KR20010068360A - Automatic balancing devices of disc drive system - Google Patents

Abstract

PURPOSE: An automatic balancer of disk drive is provided to improve performance of an automatic balancer by transmitting force of an opposite direction against centrifugal force of a ball according to rotation of a rotating body in a radial direction at contact point with the ball. CONSTITUTION: A groove(5) is formed at the external wall in a receiving groove. A plurality of or singularity of ball(2) to offsetting an eccentric mass of a rotating body moving in a tangential direction according to rotation of the rotating body and a fluid to be filled in a receiving groove according to rotation of the rotating body are pressed to be gathered at central part along direction of the groove(5). Therefore pressure slope is formed at the external wall in the receiving groove and pressure reaches to the maximum value at the point contacting with the ball. This transmits a force of an opposite direction against centrifugal force of a ball according to rotation of a rotating body in a radial direction at contact point with the ball. Therefore, an oil film of very small gap is formed between the ball and the wall, and movement of the ball becomes to be free because the friction force is reduced by this.

Description

Automatic balancing devices of disc drive system

TECHNICAL FIELD The present invention relates to a disk drive, and more particularly, to an automatic balancing device of a disk drive, which reduces vibration transmission rate to an external case and vibration inside an apparatus caused by mass imbalance.

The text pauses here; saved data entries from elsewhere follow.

-- ==== Sys2Proof/Machine/Ras.lean ====
section
/-!
DEFINITION. Scrubbing (R339 to R341), channel retirement (R346 to R351), die-to-die links (R24 to R26, R430), and the
management complex's watchdog (R431).
-/
namespace Sys2Proof.Machine

/-- Module memory's condition changed. -/
def modRas (s : State) (f : RasState → RasState) : State := { s with ras := f s.ras }

/-! ### Retirements (R341, R346 to R351) -/

/-- Granules of one channel (R329). -/
abbrev channelGranules : Nat := 2 ^ 25

/-- Retirements made, being copied and decided. -/
def retiredCount (s : State) : Nat := (retirements s).length + s.ras.copying.length + s.ras.retireNext.length

/-- Whether the reserve carries one retirement more (R346, R351). -/
def reserveHas (s : State) : Bool := decide (retiredCount s < (reg s Obj.retireReserve + 1) / 2)

/-- A channel to be retired at the next step boundary by copy; refused when the reserve cannot carry it (R341, R351). -/
def decideRetire (s : State) (c : Nat) : State :=
  if !reserveHas s || chanState s c == 2 || s.ras.copying.contains c || s.ras.retireNext.contains c then s
  else modRas s fun r => { r with retireNext := r.retireNext ++ [c] }

/-- A channel kept in service until the end of its next pass (R341): the end of this pass and of the next are to come. -/
def keepChannel (s : State) (c : Nat) : State := modRas s fun r => { r with kept := c :: c :: r.kept }

/-- Corrected codewords of the running pass of a channel. -/
def passCorrected (s : State) (c : Nat) : Nat := ((s.ras.passCe.find? fun x => x.1 == c).map Prod.snd).getD 0

/-- The report of a scrubbing pause (R560). -/
def scrubReport (s : State) (c : Nat) : List Byte :=
  leBytes 1 c ++ leBytes 1 0 ++ leBytes 2 (reg s (Obj.memChanState + c)) ++ leBytes 4 0 ++ leBytes 8 (passCorrected s c)

/-- R341 for a channel: beyond CE_RETIRE_LIMIT it is retired, or a pause asks. -/
def checkLimit (s : State) (c : Nat) : State :=
  let asked := (waitingPauses s).any fun p => p.selector == 0xA019 && byteAt p.report 0 == c
  if passCorrected s c ≤ reg s Obj.ceRetireLimit ∨ chanState s c = 2 ∨ s.ras.kept.contains c ∨ asked then s
  else if hostMode s 0xA019 then
    let r := beginPause s 0xA019 (scrubReport s c)
    if r.2 then r.1 else decideRetire s c
  else decideRetire s c

/-- A channel becomes RETIRED with the next reserve part (R348), entered in the memory error log with outcome 7. -/
def retireChannel (s : State) (c : Nat) : State :=
  let n := (retirements s).length
  let s := needStore (setReg s (Obj.memChanState + c) (2 ^ 15 + n % 8 * 2 ^ 11))
  let s := modRas s fun r => { r with
    copying := r.copying.filter (· != c), retireNext := r.retireNext.filter (· != c), failing := r.failing.filter (· != c)
    kept := r.kept.filter (· != c) }
  memLog s 0 (c, 0) 7 0xFF 0xFF 0x0300

/-! ### Scrubbing (R339 to R341) -/

/-- The channel's next granule to scrub. -/
def scrubPos (s : State) (c : Nat) : Nat := s.ras.scrubAt.getD c 0

/-- Stored errors of the granule's codewords that decode as corrected are written back, unless the write-back is dropped
(R339). -/
def writeBack (s : State) (g : Nat) (errs : List SymErr) : State :=
  let fixable := fun (k : Nat) => match rsDecode (erasures s (homeAt s g).1) (received s g k errs) with
    | .corrected _ => true
    | _ => false
  modRas s fun r => { r with bad := r.bad.filter fun x => !(decide (x.1 / 256 * 256 = g) && fixable (x.1 % 256 / 64)) }

/-- One granule scrubbed (R339, R340, R344): the copies of a primary are both read and compared, unless a write came
between. -/
def scrubGranule (s : State) (g : Nat) (errs mErrs : List SymErr) (wrote : Bool) : State :=
  let r := readCopy s g errs 0x0100
  let t := if wrote then r.1 else writeBack r.1 g errs
  if !isMirrored s g || wrote || s.ras.suspect.contains g then t
  else
    match r.2, readCopy t (mirrorOf (groupFull s g) g) mErrs 0x0100 with
    | some d, (u, some e) => if d = e then u else diverge u g 0x0100
    | none, (u, some e) => repairPrimary u g e 0x0100
    | _, (u, none) => u

/-- SCRUB_READ (R336, R337, R339 to R341): the scrubber of a channel reads the four codewords of its next granule; `errs`
and `mErrs` are symbol errors on the way, and `wrote` says that a write to the granule was accepted meanwhile (log 71: DESIGN CHOICE). -/
def execScrubRead (c : Fin 128) (errs mErrs : List SymErr) (wrote : Bool) (s : State) : Host.Outcome State Fault Refusal :=
  let i := scrubPos s c.val
  if s.dev = .off ∨ s.dev = .asleep ∨ chanState s c.val = 2 ∨ i ≥ channelGranules then .next s
  else
    let s := scrubGranule s (granuleOf s c.val i) errs mErrs wrote
    let s := modRas s fun r => { r with scrubAt := r.scrubAt.set c.val (i + 1) }
    .next (checkLimit s c.val)

/-- SCRUB_PASS_END (R336, R339, R341): a channel's pass has read its last granule. -/
def execScrubPassEnd (c : Fin 128) (s : State) : Host.Outcome State Fault Refusal :=
  if scrubPos s c.val < channelGranules then .next s
  else
    let s := bump (checkLimit s c.val) (Obj.scrubPasses + c.val) 1
    .next (modRas s fun r => { r with
      scrubAt := r.scrubAt.set c.val 0, passCe := r.passCe.filter fun x => x.1 != c.val
      dqHits := r.dqHits.filter fun x => x.1 != c.val, kept := r.kept.erase c.val })

/-! ### Hard retirement (R347 to R351) -/

/-- Whether a granule belongs to a mirrored pair. -/
def inPair (s : State) (g : Nat) : Bool := isMirrored s g || isMirrored s (mirrorOf (groupFull s g) g)

/-- The other copy of a mirrored pair's granule. -/
def partnerOf (s : State) (g : Nat) : Nat := mirrorOf (groupFull s g) g

/-- The granules that a hard retirement of a channel loses (R349): those homed on it, without unused granules of the reserve and
without mirrored pairs whose other copy survives; of a pair whose other copy still waited for its rebuild, both copies. -/
def lostWith (s : State) (c : Nat) : List Nat :=
  let here := ((List.range channelGranules).map (granuleOf s c)).filter fun g => !inReserve (reg s Obj.retireReserve) g
  let pairs := here.filter fun g => inPair s g && awaitsRebuild s (partnerOf s g)
  (here.filter fun g => !inPair s g) ++ pairs ++ (pairs.map (partnerOf s)).filter fun g => !pairs.contains g

/-- Whether a granule lies in a window that the image maps. -/
def inJobWindow (s : State) (g : Nat) : Bool := s.job.windows.any fun w => overlaps g 256 w.1 w.2

/-- CHANNEL_FAILED (R347, R349, R351, R427 code 0x0C): a channel is declared failed, by loss of PHY lock (`phy`) or by what
its reads showed, and is retired at once. -/
def execChannelFailed (c : Fin 128) (phy : Bool) (s : State) : Host.Outcome State Fault Refusal :=
  if !(phy || s.ras.failing.contains c.val) || chanState s c.val == 2 || s.dev == .off then .next s
  else if (retirements s).length ≥ (reg s Obj.retireReserve + 1) / 2 then
    let s := modRas s fun r => { r with failing := r.failing.filter (· != c.val) }
    .next (setDev (reportFault s 0x0C 1 0 0 (c.val / 32) c.val) .faulted)
  else
    let gone := lostWith s c.val
    let unmasked := gone.any (inJobWindow s)
    let s := retireChannel s c.val
    let s := modRas s fun r => { r with
      lost := gone ++ r.lost.filter fun g => !gone.contains g
      bad := r.bad.filter fun x => !gone.contains (x.1 / 256 * 256), rebuilding := c.val :: r.rebuilding }
    let s := setReg s Obj.memLost s.ras.lost.length
    .next (reportFault s 0x0C (if unmasked then 1 else 0) 0 0 (c.val / 32) c.val)

/-- RETIRE_COPY_DONE (R350): the copier has moved a retiring channel, and the retirement is complete. -/
def execRetireCopyDone (c : Fin 128) (s : State) : Host.Outcome State Fault Refusal :=
  .next (if s.ras.copying.contains c.val then retireChannel s c.val else s)

/-- REBUILD_COMPLETE (R349): the mirrored granules of a failed channel stand in their new homes. -/
def execRebuildComplete (c : Fin 128) (s : State) : Host.Outcome State Fault Refusal :=
  .next (modRas s fun r => { r with rebuilding := r.rebuilding.filter (· != c.val) })

/-! ### Die-to-die links (R24 to R26, R430) -/

/-- The compute die of a link (R24). -/
def linkDie (k : Fin 8) : Nat := k.val % 4

/-- Whether a compute die reaches the hub die (R430): over its own hub link, or through a neighbour over the ring link between
them and the neighbour's hub link. -/
def hubRoute (lost : List Nat) (d : Nat) : Bool :=
  let up := fun k => !lost.contains k
  up (4 + d) || (up d && up (4 + (d + 1) % 4)) || (up ((d + 3) % 4) && up (4 + (d + 3) % 4))

/-- A link lost (R430, R427 code 0x0B): traffic goes another way, or the module goes FAULTED when a compute die has no route
to the hub die. -/
def loseLink (s : State) (k : Fin 8) : State :=
  if s.ras.linksLost.contains k.val then s
  else
    let s := modRas s fun r => { r with linksLost := k.val :: r.linksLost }
    if (List.range 4).all (hubRoute s.ras.linksLost) then reportFault s 0x0B 0 0 0 (linkDie k) k.val
    else setDev (reportFault s 0x0B 1 0 0 (linkDie k) k.val) .faulted

/-- FLIT_RX (R26): a flit arrives over a link; one that fails its CRC is replayed and counted. -/
def execFlitRx (k : Fin 8) (crcOk : Bool) (s : State) : Host.Outcome State Fault Refusal :=
  if crcOk || s.dev == .off then .next s
  else
    let s := modRas s fun r => { r with linkReplays := r.linkReplays.set k.val (r.linkReplays.getD k.val 0 + 1) }
    .next (reportFault s 0x0A 0 0 0 (linkDie k) k.val)

/-- D2D_LANE_FAIL (R26): a lane is replaced by one of the link's two spares; with none left the link is lost. -/
def execD2dLaneFail (k : Fin 8) (s : State) : Host.Outcome State Fault Refusal :=
  if s.dev = .off then .next s
  else if s.ras.linkLanes.getD k.val 0 ≥ 2 then .next (loseLink s k)
  else
    let s := modRas s fun r => { r with linkLanes := r.linkLanes.set k.val (r.linkLanes.getD k.val 0 + 1) }
    .next (reportFault s 0x0A 0 0 0 (linkDie k) k.val)

/-- D2D_LINK_LOSS (R430). -/
def execD2dLinkLoss (k : Fin 8) (s : State) : Host.Outcome State Fault Refusal :=
  .next (if s.dev = .off then s else loseLink s k)

/-! ### The management complex (R431) -/

/-- A coordinating module hands recovery to the standby at once (R431, R441). -/
def handOver (s : State) : State :=
  let b := reg s Obj.standbyRank
  if !inJob s || !inCharge s || ownRank s != reg s Obj.coordRank || b == ownRank s then s
  else recTo (modRec s fun r => { r with root := some b }) b
    { op := 9, rank := ownRank s, epoch := reg s Obj.jobEpoch, time := ptpNow s }

/-- MGMT_WDT_EXPIRY (R314, R431): a control core misses its watchdog, and the complex restarts; `late` says that its signal
registers in the same clock. -/
def execMgmtWdtExpiry (late : Bool) (s : State) : Host.Outcome State Fault Refusal :=
  if !s.power.dormer then .next s
  else if late then .next (lateAccept s 7)
  else
    let s := endSessions (handOver s)
    let s := modPower (bump s Obj.mgmtRestarts 1) fun p => { p with dormer := false, restarting := true }
    .next (reportFault s 0x0E 0 0 0 4 0)

/-- DORMER_RESTART_DONE (R431): Dunrel service resumes. -/
def execDormerRestartDone (s : State) : Host.Outcome State Fault Refusal :=
  .next (if s.power.restarting then modPower s fun p => { p with dormer := true, restarting := false } else s)

end Sys2Proof.Machine
end

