-- ==== Sys2Proof/Machine/Complete.lean ====
section
/-!
DEFINITION. The completion of operations (R198, R242, R269, R295, R296, R304) and the end of pauses: decisions and timeouts
(R476, R477).
-/
namespace Sys2Proof.Machine

/-! ### OPERATION_COMPLETE -/

/-- What the completion of an operation brings with it, by its opcode: the moment records of an optimizer step (R198), the
pipeline and the walk of an attention or sampling operation (R242, R269). -/
def completeOp (s : State) (l : Core) (f : Flight) : State :=
  match opcodeOf f.word with
  | some .optstep => (optMoments s l f.word).foldl momentComplete s
  | some .attn => leavePipe s l f.idx
  | some .sample => leavePipe s l f.idx
  | _ => s

/-- Whether a request or a slot of an operation is outstanding (R304). -/
def hasRequests (c : CoreState) (idx : Nat) : Bool :=
  (c.reqs.any fun r => r.op == idx) || c.slots.any fun x => x.req.op == idx

/-- OPERATION_COMPLETE (R295, R296, R299): the results of an operation are written and acknowledged: it leaves the in-flight
table and sets its tokens, and what its end releases goes on (R472). `l.ending` is the core's projected end after the wait for a slot, a
bank group, an engine or the token (R320). -/
def execOperationComplete (l : Foreseen Core) (idx : Nat) (s : State) : Host.Outcome State Fault Refusal :=
  match (coreOf s l.on).flight.find? fun f => f.idx == idx with
  | none => .next s
  | some f =>
    if !f.done || hasRequests (coreOf s l.on) idx then .next s
    else
      let s := completeOp s l.on f
      let s := modCore s l.on fun c => { c with flight := c.flight.filter fun x => x.idx != idx }
      .next (projectEnd (settle (setTokens s l.on (opSets f.word))) l.on l.ending)

/-! ### The end of a pause (R476, R477) -/

/-- The timeout action of a function (R176, R191, R277, R341, R386, R395, R424, R440, R450, R520). That of a boundary function is
what the boundary does without a decision. -/
def timeoutAction (s : State) (p : Pause) : State :=
  match p.selector with
  | 0xA015 => startRecovery s
  | 0xA016 => redrawEntries s (parseRedraw p.report)
  | 0xA019 => decideRetire s (byteAt p.report 0)
  | 0xA01B => modPower s fun q => { q with hwResponse := true }
  | _ => advanceBoundary s

/-- A pause ends without a decision: STATE becomes 3 and the timeout action applies (R476, R477). -/
def endPause (s : State) (p : Pause) : State := timeoutAction (modPause s p.id fun q => { q with state := .timedOut }) p

/-- A fetch retried on the endpoint that a decision names (R395). -/
def applyFetch (s : State) (e : Nat) : State :=
  (s.net.fetches.filter fun f => !f.done).foldl (fun t f =>
    let t := modFetch (bump t Obj.fetchRetries 1) f.entry fun y => { y with endpoint := e }
    sendFetch t { f with endpoint := e }) s

/-- What an accepted decision does (R477). -/
def applyDecision (s : State) (p : Pause) (b : List Byte) : State :=
  match p.selector with
  | 0xA015 => applyRecovery s b
  | 0xA016 => redrawEntries (logDecision s 0xA016 b) (parseRedraw b)
  | 0xA019 => if byteAt b 0 = 0 then decideRetire s (byteAt p.report 0) else keepChannel s (byteAt p.report 0)
  | 0xA01A => advanceBoundary (applyFetch s (fieldLE b 0 2))
  | 0xA01B => applyThermal s b
  | _ => advanceBoundary s

/-- The pause that DECIDE names by its number. -/
def pauseNamed (s : State) (id : Nat) : Option Pause := s.dunrel.pauses.find? fun p => p.id == id

/-- A whole decision judged (R477): its code and the state. -/
def judge (s : State) (p : Pause) (b : List Byte) : State × Nat :=
  let c := checkDecision s p.selector b
  if c = eOK then
    (applyDecision (modPause s p.id fun q => { q with state := .decided, decision := [(0, b)] }) p b, eOK)
  else (endPause s p, c)

/-- The bytes of a decision that have arrived with a request's segment: the value is whole when its last byte has (R477).
Bytes sent again replace those that came before, as in a WRITE. -/
def decideValue (p : Pause) (m : DReq) : StagedVal :=
  { elem := 0, total := if m.total = 0 then m.offset + m.payload.length else m.total
    segs := putSeg (if m.offset = 0 then [] else p.decision) m.offset m.payload }

/-- DECIDE's answer (R314, R465, R477). -/
def decideReq (m : DReq) (s : State) (x : Session) : State :=
  if x.level < 3 then reply s m eACCESS
  else match pauseNamed s m.element with
    | none => reply s m eSTATE
    | some p =>
      if p.state = .timedOut ∨ (p.state = .waiting ∧ p.deadline < ptpNow s) then reply s m eTIMEOUT
      else if p.state ≠ .waiting ∨ p.selector ≠ m.index then reply s m eSTATE
      else
        let v := decideValue p m
        if v.total > reportMax ∨ m.offset + m.payload.length > v.total then reply (endPause s p) m eTYPE
        else if m.more then reply (modPause s p.id fun q => { q with decision := v.segs }) m eOK
        else if !v.whole then reply (endPause s p) m eTYPE
        else
          let s := if p.deadline = ptpNow s then lateAccept s 2 else s
          let r := judge s p v.bytes
          reply r.1 m r.2

/-- DECIDE (R176, R314, R465, R477). -/
def execDecide (m : DReq) (s : State) : Host.Outcome State Fault Refusal :=
  .next (if m.type = 9 then receive s m (decideReq m) else s)

/-- PAUSE_TIMEOUT (R314, R476, R477): the deadline of a pause has come with no decision registered. -/
def execPauseTimeout (id : Nat) (s : State) : Host.Outcome State Fault Refusal :=
  match pauseNamed s id with
  | none => .next s
  | some p => .next (if p.state = .waiting ∧ p.deadline ≤ ptpNow s then endPause s p else s)

end Sys2Proof.Machine
end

Recently, the trend of optical recording / reproducing device has been continuously increasing in speed and capacity with the emergence of next-generation media such as DVD-ROM, DVD-RAM, and CD-RW. have. In the case of a DVD-ROM, the data recording capacity is 4.7 GB, which is more than seven times higher than that of the original CD. As a result, the recording density of data is dramatically increased. In addition, the high speed is also steadily progressing, and the appearance of an optical recording / reproducing apparatus operating at 10,000 rpm or more in a distant time is expected. In the high speed, high density optical recording / reproducing apparatus, it is most important to stably read data, which is limited only by the servo characteristics, and must be improved by mechanical vibration characteristics. The weak point of the optical recording / reproducing device which is sensitive to vibration and shock is that the optical pickup misses the order of tracks to be read by the disturbance or the malfunction that the data cannot be read at all. Therefore, it is more likely to occur for the internal vibration source caused by the rotation of the spindle motor, which is the rotating body inside the machine at high speed.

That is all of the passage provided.